Alternatively, use a browser to verify access.

Running WebUI

Sharing Open WebUI Online: Step-by-Step

  1. Expose Open WebUI via Pinggy

    To share port 3000, execute:

     ssh -p 443 -R0:localhost:3000 a.pinggy.io
    

    You will receive a unique URL, such as
    https://xyz456.pinggy.link.

  2. Access WebUI Remotely

    1. Open the provided URL in a browser.

    2. Log in using your Open WebUI credentials.

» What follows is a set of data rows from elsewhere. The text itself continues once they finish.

/-- The noiseless loop, and the noise it bears: a bit is received correctly exactly when the noise
correlation over its window is above -SPS/2 for a sent 1, at most SPS/2 for a sent 0; in a build that
rounds, where the received correlation is beyond rounding distance of 0 (log 6). The spec infers it
("derived: from rules R185 and R193"). -/
def Obligations.BitsSurviveBoundedNoise : Prop :=
  (∀ (s : State) (fc : Rat) (sps : Sps) (v : Bits), s.fc = some fc → 0 < fc →
    s.sps = some sps → v.length ≤ Config.nbitsMax →
    ∃ x, exec (.mod v) s = .next (s.after (.ok (.signal x))) ∧
      exec (.demod (x.map .finite)) s = .next (s.after (.ok (.bits v)))) ∧
  (∀ (s : State) (fc : Rat) (sps : Sps) (v b : Bits) (x r : List ExactReal),
    s.fc = some fc → 0 < fc → s.sps = some sps → x.length = r.length →
    exec (.mod v) s = .next (s.after (.ok (.signal x))) →
    exec (.demod (r.map .finite)) s = .next (s.after (.ok (.bits b))) →
    b.length = v.length ∧ ∀ j sent, v[j]? = some sent → settled s.num sps r j →
      let noise := correlationReal sps r j - correlationReal sps x j
      (b[j]? = some sent ↔
        if sent = true then -((sps.count : ℝ) / 2) < noise else noise ≤ (sps.count : ℝ) / 2))

/-- CHAN over any finite signal, of any length (log 12): sample `k` comes out as
`s[k] + sqrt(N0/2) W[k] / h[k]` in real numbers (log 19), from the draws in their stated order, and the
noise source advances by `3L`. -/
def Obligations.ChannelOutputIsTheFormula : Prop :=
  (∀ x, decode (.op 0x51 [.signal x]) = .ok (.chan x)) ∧
  (∀ (s : State) (snr : Rat) (fam : Fading) (rng : Rng) (x : List ExactReal), x ≠ [] →
    s.snrDb = some snr → s.fading = some fam → s.rng = some rng →
    (∀ k, k < x.length → fadingReal fam (drawAt s.noise rng.seed) rng.n k ≠ 0) →
    let h := fadingReal fam (drawAt s.noise rng.seed) rng.n
    ∃ r, exec (.chan (x.map .finite)) s = .next
        (({ s with rng := some ⟨rng.seed, rng.n + 3 * x.length⟩ } : State).after (.ok (.signal r))) ∧
      r.length = x.length ∧
      ∀ k, k < x.length → sampleVal r k = sampleVal x k +
        √(noiseDensityReal h snr x / 2) *
          (drawAt s.noise rng.seed (rng.n + 2 * x.length + k)).val / h k)
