-- ==== Sys2Proof/Laws/Numerics.lean ====
section
/-!
SUPPORT. The floor and the comparison of the numerics record: what they can answer, said once, and that
the reference's are the exact ones.
-/

namespace Sys2Proof

theorem ratAbs_eq (x : Rat) : ratAbs x = |x| := by
  unfold ratAbs
  split
  · rw [abs_of_neg ‹_›]
  · rw [abs_of_nonneg (not_lt.mp ‹_›)]

theorem roundingDistance_nonneg (x : Rat) : 0 ≤ roundingDistance x := by
  unfold roundingDistance
  rw [ratAbs_eq]
  positivity

namespace Numerics

@[simp] theorem slack_exact (d : Rat) : Numerics.exact.slack d = 0 := rfl

@[simp] theorem slack_rounded (d : Rat) : Numerics.rounded.slack d = d := rfl

theorem slack_nonneg (num : Numerics) {d : Rat} (h : 0 ≤ d) : 0 ≤ num.slack d := by
  cases num
  · exact le_refl _
  · exact h

/-- The reference's floor is the floor. -/
@[simp] theorem floorOf_exact (p : Place) (l : List Rat) (x d : Rat) :
    Numerics.exact.floorOf p l x d = ⌊x⌋ := rfl

/-- A build's floor is the floor of a number within rounding distance. -/
theorem floorOf_isFloor (num : Numerics) (p : Place) (l : List Rat) {x d : Rat} (h : 0 ≤ d) :
    num.IsFloor x d (num.floorOf p l x d) := by
  cases num with
  | exact => simp [IsFloor]
  | rounded =>
    show ⌊x - d⌋ ≤ _ ∧ _ ≤ ⌊x + d⌋
    simp only [floorOf]
    split
    · exact ⟨Int.floor_le_floor (by linarith), Int.floor_le_floor (by linarith)⟩
    · exact ⟨le_max_left _ _, max_le (Int.floor_le_floor (by linarith)) (min_le_left _ _)⟩

/-- The reference's floors are the floor alone. -/
theorem isFloor_exact {x d : Rat} {n : Int} : Numerics.exact.IsFloor x d n ↔ n = ⌊x⌋ := by
  simp only [IsFloor, slack_exact, sub_zero, add_zero]
  omega

/-- A floor is within one, and rounding distance, of its number. -/
theorem IsFloor.bounds {num : Numerics} {x d : Rat} {n : Int} (h : num.IsFloor x d n) :
    (n : Rat) ≤ x + num.slack d ∧ x - num.slack d < n + 1 := by
  obtain ⟨h1, h2⟩ := h
  refine ⟨Int.le_floor.mp h2, ?_⟩
  have := Int.floor_lt.mp (Int.lt_add_one_iff.mpr h1)
  exact_mod_cast this

/-- The reference's comparison is the comparison. -/
@[simp] theorem atLeast_exact (p : Place) (l : List Rat) (x b d : Rat) :
    Numerics.exact.atLeast p l x b d = decide (b ≤ x) := rfl

/-- A build's comparison is right beyond rounding distance of the bound. -/
theorem atLeast_reaches (num : Numerics) (p : Place) (l : List Rat) {x b d : Rat} (h : 0 ≤ d) :
    num.Reaches x b d (num.atLeast p l x b d = true) := by
  cases num with
  | exact =>
    constructor
    · intro hx; simpa using hx
    · intro hx; simpa using hx
  | rounded =>
    constructor
    · intro (hx : b + d ≤ x)
      simp [atLeast, hx]
    · intro (hx : x < b - d)
      have h1 : ¬ b + d ≤ x := by linarith
      simp [atLeast, h1, hx.le]

/-- A bound reached in the arithmetic of the build is reached, up to rounding distance. -/
theorem Reaches.bounds {num : Numerics} {x b d : Rat} {p : Prop} (h : num.Reaches x b d p) :
    (p → b - num.slack d ≤ x) ∧ (¬ p → x < b + num.slack d) :=
  ⟨fun hp => not_lt.mp fun hx => h.2 hx hp, fun hp => not_le.mp fun hx => hp (h.1 hx)⟩

/-- In the reference the comparison is decided by the numbers. -/
theorem reaches_exact {x b d : Rat} {p : Prop} : Numerics.exact.Reaches x b d p ↔ (p ↔ b ≤ x) := by
  simp only [Reaches, slack_exact, add_zero, sub_zero]
  constructor
  · rintro ⟨h1, h2⟩
    exact ⟨fun hp => not_lt.mp fun hx => h2 hx hp, h1⟩
  · intro h
    exact ⟨h.mpr, fun hx hp => absurd (h.mp hp) (not_le.mpr hx)⟩

end Numerics

end Sys2Proof
end

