-- ==== Sys2Proof/Laws/Crc.lean ====
section
/-!
SUPPORT. The CRC-24 division: its step is additive, it clears the positions it passes, and bit vectors
as polynomials over GF(2).
-/

namespace Sys2Proof.Machine

/-! ### The division loop -/

/-- A division step is additive. -/
theorem crcStep_xor (a b : BitVec 112) (i : Nat) :
    crcStep (a ^^^ b) i = crcStep a i ^^^ crcStep b i := by
  unfold crcStep
  rw [BitVec.getLsbD_xor]
  cases a.getLsbD (111 - i) <;> cases b.getLsbD (111 - i) <;> simp
  · rw [BitVec.xor_assoc]
  · rw [BitVec.xor_assoc, BitVec.xor_assoc, BitVec.xor_comm b]
  · rw [show (a ^^^ generator.setWidth 112 <<< (87 - i)) ^^^ (b ^^^ generator.setWidth 112 <<< (87 - i)) =
      (a ^^^ b) ^^^ (generator.setWidth 112 <<< (87 - i) ^^^ generator.setWidth 112 <<< (87 - i)) by
        ac_rfl]
    simp

/-- The division loop is additive. -/
theorem crcFold_xor (l : List Nat) : ∀ a b : BitVec 112,
    l.foldl crcStep (a ^^^ b) = l.foldl crcStep a ^^^ l.foldl crcStep b := by
  induction l with
  | nil => intro a b; rfl
  | cons i is ih => intro a b; rw [List.foldl_cons, crcStep_xor, ih]; rfl

/-- A buffer with nothing at a trigger position is left alone. -/
theorem crcFold_of_clear (l : List Nat) : ∀ b : BitVec 112,
    (∀ i ∈ l, b.getLsbD (111 - i) = false) → l.foldl crcStep b = b := by
  induction l with
  | nil => intro b _; rfl
  | cons i is ih =>
    intro b h
    have : crcStep b i = b := by unfold crcStep; rw [h i (by simp)]; rfl
    rw [List.foldl_cons, this]
    exact ih b fun j hj => h j (by simp [hj])

/-! ### The generator in a window -/

/-- The generator shifted to the window of position `i`. -/
theorem window_getLsbD (i k : Nat) (hi : i < 88) :
    (generator.setWidth 112 <<< (87 - i)).getLsbD k =
      (decide (87 - i ≤ k) && generator.getLsbD (k - (87 - i))) := by
  rw [BitVec.getLsbD_shiftLeft, BitVec.getLsbD_setWidth]
  by_cases h : 87 - i ≤ k
  · by_cases hk : k < 112
    · simp [h, hk, show ¬ k < 87 - i by omega, show k - (87 - i) < 112 by omega]
    · simp [h, hk, BitVec.getLsbD_of_ge generator (k - (87 - i)) (by omega)]
  · simp [h, show k < 87 - i by omega]

/-- After the steps `0 .. n - 1` the positions they tested are 0, and no later one writes them. -/
theorem crcFold_clears (b : BitVec 112) (n : Nat) (hn : n ≤ 88) :
    ∀ k, 112 - n ≤ k → ((List.range n).foldl crcStep b).getLsbD k = false := by
  induction n with
  | zero => intro k hk; exact BitVec.getLsbD_of_ge _ _ (by omega)
  | succ n ih =>
    intro k hk
    rw [List.range_succ, List.foldl_append, List.foldl_cons, List.foldl_nil]
    set c := (List.range n).foldl crcStep b with hc
    have ih' := ih (by omega)
    unfold crcStep
    by_cases h : c.getLsbD (111 - n) = true
    · rw [if_pos h, BitVec.getLsbD_xor, window_getLsbD n k (by omega)]
      by_cases hk' : k = 111 - n
      · subst hk'
        rw [h, show 111 - n - (87 - n) = 24 by omega]
        simp [show 87 - n ≤ 111 - n by omega, generator]
      · rw [ih' k (by omega), BitVec.getLsbD_of_ge generator _ (by omega)]
        simp
    · rw [if_neg h]
      by_cases hk' : k = 111 - n
      · subst hk'; simpa using h
      · exact ih' k (by omega)

/-! ### Bit vectors as polynomials -/

theorem bitPoly_coeff {w : Nat} (v : BitVec w) (k : Nat) :
    (bitPoly v).coeff k = if v.getLsbD k then 1 else 0 := by
  unfold bitPoly
  rw [Polynomial.finsetSum_coeff]
  by_cases hk : k < w
  · rw [Finset.sum_eq_single k]
    · split <;> simp
    · intro i _ hi
      split
      · rw [Polynomial.coeff_X_pow, if_neg (Ne.symm hi)]
      · simp
    · intro h; exact absurd (Finset.mem_range.mpr hk) h
  · rw [BitVec.getLsbD_of_ge v k (by omega)]
    refine Finset.sum_eq_zero fun i hi => ?_
    have := Finset.mem_range.mp hi
    split
    · rw [Polynomial.coeff_X_pow, if_neg (by omega)]
    · simp

theorem bitPoly_degree_lt {w : Nat} (v : BitVec w) : (bitPoly v).degree < w := by
  rw [Polynomial.degree_lt_iff_coeff_zero]
  intro m hm
  rw [bitPoly_coeff, BitVec.getLsbD_of_ge v m hm]
  rfl

theorem bitPoly_xor {w : Nat} (a b : BitVec w) : bitPoly (a ^^^ b) = bitPoly a + bitPoly b := by
  ext k
  rw [Polynomial.coeff_add, bitPoly_coeff, bitPoly_coeff, bitPoly_coeff, BitVec.getLsbD_xor]
  cases a.getLsbD k <;> cases b.getLsbD k <;> decide

/-- The generator in the window of position `i` is the generator times a power of `x`. -/
theorem bitPoly_window (i : Nat) (hi : i < 88) : bitPoly (generator.setWidth 112 <<< (87 - i)) =
    bitPoly generator * Polynomial.X ^ (87 - i) := by
  ext k
  rw [Polynomial.coeff_mul_X_pow', bitPoly_coeff, window_getLsbD i k hi]
  by_cases h : 87 - i ≤ k
  · rw [if_pos h, bitPoly_coeff, decide_eq_true h, Bool.true_and]
  · rw [if_neg h, decide_eq_false h, Bool.false_and, if_neg (by simp)]

/-- A bit vector with zeros behind it is its polynomial times a power of `x`. -/
theorem bitPoly_append_zero {w n : Nat} (v : BitVec w) :
    bitPoly (v ++ (0 : BitVec n)) = bitPoly v * Polynomial.X ^ n := by
  ext k
  rw [Polynomial.coeff_mul_X_pow', bitPoly_coeff, BitVec.getLsbD_append]
  by_cases h : n ≤ k
  · rw [if_pos h, bitPoly_coeff]; simp [show ¬ k < n by omega]
  · rw [if_neg h]; simp [show k < n by omega]

/-- The generator is monic of degree 24. -/
theorem bitPoly_generator_monic : (bitPoly generator).Monic := by
  apply Polynomial.monic_of_natDegree_le_of_coeff_eq_one 24
  · exact Nat.lt_succ_iff.mp ((Polynomial.natDegree_lt_iff_degree_lt (by
      intro h
      have := bitPoly_coeff generator 24
      rw [h] at this
      simp [generator] at this)).mpr (bitPoly_degree_lt generator))
  · rw [bitPoly_coeff]; simp [generator]

/-- Every division step keeps the buffer's class modulo the generator. -/
theorem crcFold_modEq (l : List Nat) : ∀ b : BitVec 112, (∀ i ∈ l, i < 88) →
    ∃ q, bitPoly (l.foldl crcStep b) = bitPoly b + bitPoly generator * q := by
  induction l with
  | nil => intro b _; exact ⟨0, by simp⟩
  | cons i is ih =>
    intro b h
    obtain ⟨q, hq⟩ := ih (crcStep b i) fun j hj => h j (by simp [hj])
    rw [List.foldl_cons, hq]
    unfold crcStep
    split
    · refine ⟨q + Polynomial.X ^ (87 - i), ?_⟩
      rw [bitPoly_xor, bitPoly_window i (h i (by simp))]; ring
    · exact ⟨q, rfl⟩

end Sys2Proof.Machine
end

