@[simp] theorem Surd1.val_add (x y : Surd1) : (x.add y).val = x.val + y.val := by
  simp only [Surd1.add, Surd1.val]; push_cast; ring

@[simp] theorem Surd2.val_add (x y : Surd2) : (x.add y).val = x.val + y.val := by
  simp only [Surd2.add, Surd2.val, Surd1.val_add]; ring

@[simp] theorem Surd3.val_add (x y : Surd3) : (x.add y).val = x.val + y.val := by
  simp only [Surd3.add, Surd3.val, Surd2.val_add]; ring

@[simp] theorem Surd1.val_neg (x : Surd1) : x.neg.val = -x.val := by
  simp only [Surd1.neg, Surd1.val]; push_cast; ring

@[simp] theorem Surd2.val_neg (x : Surd2) : x.neg.val = -x.val := by
  simp only [Surd2.neg, Surd2.val, Surd1.val_neg]; ring

@[simp] theorem Surd3.val_neg (x : Surd3) : x.neg.val = -x.val := by
  simp only [Surd3.neg, Surd3.val, Surd2.val_neg]; ring

@[simp] theorem Surd1.val_mul (x y : Surd1) : (x.mul y).val = x.val * y.val := by
  simp only [Surd1.mul, Surd1.val]; push_cast
  linear_combination -(x.b : ℝ) * y.b * root1_sq

@[simp] theorem Surd1.val_mulD (x : Surd1) : x.mulD.val = x.val * (2 + √2) := by
  simp only [Surd1.mulD, Surd1.val]; push_cast
  linear_combination -(x.b : ℝ) * root1_sq

@[simp] theorem Surd2.val_mul (x y : Surd2) : (x.mul y).val = x.val * y.val := by
  simp only [Surd2.mul, Surd2.val, Surd1.val_add, Surd1.val_mul, Surd1.val_mulD]
  linear_combination -x.b.val * y.b.val * root2_sq

@[simp] theorem Surd2.val_mulD (x : Surd2) : x.mulD.val = x.val * (2 + √(2 + √2)) := by
  simp only [Surd2.mulD, Surd2.val, Surd1.val_add, Surd1.val_mulD]
  linear_combination -x.b.val * root2_sq

@[simp] theorem Surd3.val_mul (x y : Surd3) : (x.mul y).val = x.val * y.val := by
  simp only [Surd3.mul, Surd3.val, Surd2.val_add, Surd2.val_mul, Surd2.val_mulD]
  linear_combination -x.b.val * y.b.val * root3_sq

theorem Surd3.val_of_toRat {x : Surd3} {q : Rat} (h : x.toRat = some q) : x.val = q := by
  unfold Surd3.toRat at h
  split at h
  · rename_i hx
    rw [hx, Surd3.val_ofRat, ← Option.some.inj h]
  · cases h

/-! ### Signs of field elements -/

theorem ratSign_eq (q : Rat) : SignType.sign (q : ℝ) = ratSign q := by
  unfold ratSign
  rcases lt_trichotomy q 0 with h | h | h
  · rw [if_neg (by exact not_lt.mpr h.le), if_pos h, sign_neg (by exact_mod_cast h)]
  · simp [h]
  · rw [if_pos h, sign_pos (by exact_mod_cast h)]

/-- The sign of `a + b √d` from three signs. -/
theorem sign_surd {a b r : ℝ} (hr : 0 < r) :
    SignType.sign (a + b * r) =
      surdSign (SignType.sign a) (SignType.sign b) (SignType.sign (a * a - b * b * (r * r))) := by
  have hp : a * a - b * b * (r * r) = (a + b * r) * (a - b * r) := by ring
  rcases lt_trichotomy a 0 with ha | rfl | ha
  · rcases lt_trichotomy b 0 with hb | rfl | hb
    · have : a + b * r < 0 := by nlinarith [mul_pos_of_neg_of_neg hb (neg_neg_of_pos hr)]
      simp [surdSign, sign_neg ha, sign_neg hb, sign_neg this]
    · simp [surdSign, sign_neg ha]
    · have : a - b * r < 0 := by nlinarith [mul_pos hb hr]
      rw [hp, sign_mul, sign_neg this, sign_neg ha, sign_pos hb]
      simp [surdSign]
  · rcases lt_trichotomy b 0 with hb | rfl | hb
    · have : b * r < 0 := mul_neg_of_neg_of_pos hb hr
      simp [surdSign, sign_neg hb, sign_neg this]
    · simp [surdSign]
    · have : 0 < b * r := mul_pos hb hr
      simp [surdSign, sign_pos hb, sign_pos this]
  · rcases lt_trichotomy b 0 with hb | rfl | hb
    · have : 0 < a - b * r := by nlinarith [mul_neg_of_neg_of_pos hb hr]
      rw [hp, sign_mul, sign_pos this, sign_pos ha, sign_neg hb]
      simp [surdSign]
    · simp [surdSign, sign_pos ha]
    · have : 0 < a + b * r := by positivity
      simp [surdSign, sign_pos ha, sign_pos hb, sign_pos this]

theorem Surd1.sign_eq (x : Surd1) : SignType.sign x.val = x.sign := by
  unfold Surd1.val Surd1.sign
  rw [sign_surd (by positivity), root1_sq, ratSign_eq, ratSign_eq, ← ratSign_eq (_ - _)]
  congr 2; push_cast; ring

theorem Surd2.sign_eq (x : Surd2) : SignType.sign x.val = x.sign := by
  unfold Surd2.val Surd2.sign
  rw [sign_surd (by positivity), root2_sq, Surd1.sign_eq, Surd1.sign_eq,
    ← Surd1.sign_eq (Surd1.add _ _)]
  simp only [Surd1.val_add, Surd1.val_mul, Surd1.val_neg, Surd1.val_mulD]
  congr 2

    3. Utilize features such as:

      • Chatting with various models.

      • Uploading documents for Retrieval-Augmented Generation (RAG).

      • Switching between different models.

WebUI

Setp1

Advanced Security and Optimization Tips

  1. Enhance Security

    Add basic authentication to your Pinggy tunnel by appending
    username/password credentials:

     ssh -p 443 -R0:localhost:3000 user:pass@a.pinggy.io
    
  2. Utilize Custom Domains

Upgrade to Pinggy Pro to configure
custom domains:

   ssh -p 443 -R0:localhost:3000 -T yourdomain.com@a.pinggy.io

Real-World Applications for Remote AI Access

Collaborative Development
Facilitate collaborative code reviews and documentation creation by sharing an Ollama instance. Train custom models together using Open WebUI.

Customer-Facing Applications
Enhance customer support with AI-driven chatbots—Automate content creation for blogs and social media.

Academic and Research Projects
Securely share proprietary models with research collaborators to advance academic pursuits.

Troubleshooting Common Issues

  • Connection Refused:
    Ensure Ollama is running with ollama serve, and check firewall settings for ports 11434 and 3000.

  • Model Loading Failures:
    Verify model compatibility with your Ollama version and free up system memory for larger models like llama3:70b.

Conclusion
Integrating Ollama, Open WebUI, and Pinggy allows you to turn your local AI environment into a secure and shareable platform without relying on cloud services. This setup is ideal for startups, researchers, and anyone focused on data privacy and performance.

This guide offers step-by-step instructions to securely expose Ollama’s API and Open WebUI online using Pinggy, enabling global accessibility for your AI setup without complex configurations or cloud dependency.